## Supplied material
-- ==== Sys2Proof/Machine/Frame.lean ====
section
/-! DEFINITION. The wire formats: the command frame (spec R111 to R114), its parse (R124), the response frame
(R115) and its validation (R221), and the challenge-response message (R130). -/

namespace Sys2Proof.Machine

/-- R118: the two checksum bytes in the order `CHECKSUM` returns them. -/
def checksumBytes (c : Cfg) (s : Bytes) : Bytes := (c.checksum s).toBytes

/-- R111, R112: the frame before its checksum; the length byte is the TOTAL length, N + 7 (conflict C1). -/
def frameHead (d : CommandDescriptor) : Bytes :=
  BitVec.ofNat 8 (d.payload.length + frameOverhead) :: d.opcode :: d.param1 :: d.param2.toBytes ++ d.payload

/-- R111, R114, R150: the command frame; the checksum covers every byte before it. -/
def commandFrame (c : Cfg) (d : CommandDescriptor) : Bytes :=
  frameHead d ++ checksumBytes c (frameHead d)

/-- What `parseCommandFrame` recovers (R124); `texec` is not in the frame. -/
structure ParsedCommand where
  opcode  : Byte
  param1  : Byte
  param2  : Byte2
  payload : Bytes
  deriving DecidableEq, Repr

/-- R124: the specification function `parseCommandFrame`. -/
def parseCommandFrame (c : Cfg) (f : Bytes) : Option ParsedCommand :=
  match f with
  | len :: opcode :: param1 :: p0 :: p1 :: _ =>
    if f.length < frameOverhead ∨ len.toNat ≠ f.length then none
    else if f.drop (f.length - 2) ≠ checksumBytes c (f.take (f.length - 2)) then none
    else some ⟨opcode, param1, ⟨p0, p1⟩, (f.take (f.length - 2)).drop 5⟩
  | _ => none

/-- R228, R122: what a response body means. -/
def interpretBody (c : Cfg) (body : Bytes) : DeviceStatus × Bytes :=
  match body with
  | [b] =>
    match c.statusMap b with
    | some st => (st, [])
    | none => (.commError, [])
  | _ => (.success, body)

/-- R221: `VALIDATE_FN(raw, cap)`, its checks in the rule's order.  The length byte is the total frame length
(conflict C2) and the checksum covers it and the body (conflict C3). -/
def validateFn (c : Cfg) (raw : Bytes) (cap : Nat) : DeviceStatus × Bytes :=
  match raw with
  | [] => (.commError, [])
  | b :: _ =>
    let len := b.toNat
    if len < 4 then (.commError, [])
    else if len > cap then (.commError, [])
    else if raw.length < len then (.commError, [])
    else
      let fr := raw.take len
      if fr.drop (len - 2) ≠ checksumBytes c (fr.take (len - 2)) then (.commError, [])
      else interpretBody c ((fr.take (len - 2)).drop 1)

/-- R115, R116: the response frame that carries a body. -/
def responseFrame (c : Cfg) (body : Bytes) : Bytes :=
  let head := BitVec.ofNat 8 (body.length + 3) :: body
  head ++ checksumBytes c head

/-- R130: the 88-byte challenge-response message: key first, then challenge, then the metadata. -/
def crMessage (c : Cfg) (challenge key : Bytes) (mode : Byte) (param2 : Byte2) (otp8 otp3 sn4 sn23 : Bytes) :
    Bytes :=
  key ++ challenge ++ [c.crOpcode, mode] ++ param2.toBytes ++ otp8 ++ otp3 ++ [c.sn8Const] ++ sn4
    ++ c.sn01Const.toBytes ++ sn23

end Sys2Proof.Machine
end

## Your assignment
Where the line holding "def checksumBytes (c" appears in the listing above, start reproducing exactly, and end with the line holding "def frameHead (d".

## Solution to this exercise
def checksumBytes (c : Cfg) (s : Bytes) : Bytes := (c.checksum s).toBytes

/-- R111, R112: the frame before its checksum; the length byte is the TOTAL length, N + 7 (conflict C1). -/
def frameHead (d : CommandDescriptor) : Bytes :=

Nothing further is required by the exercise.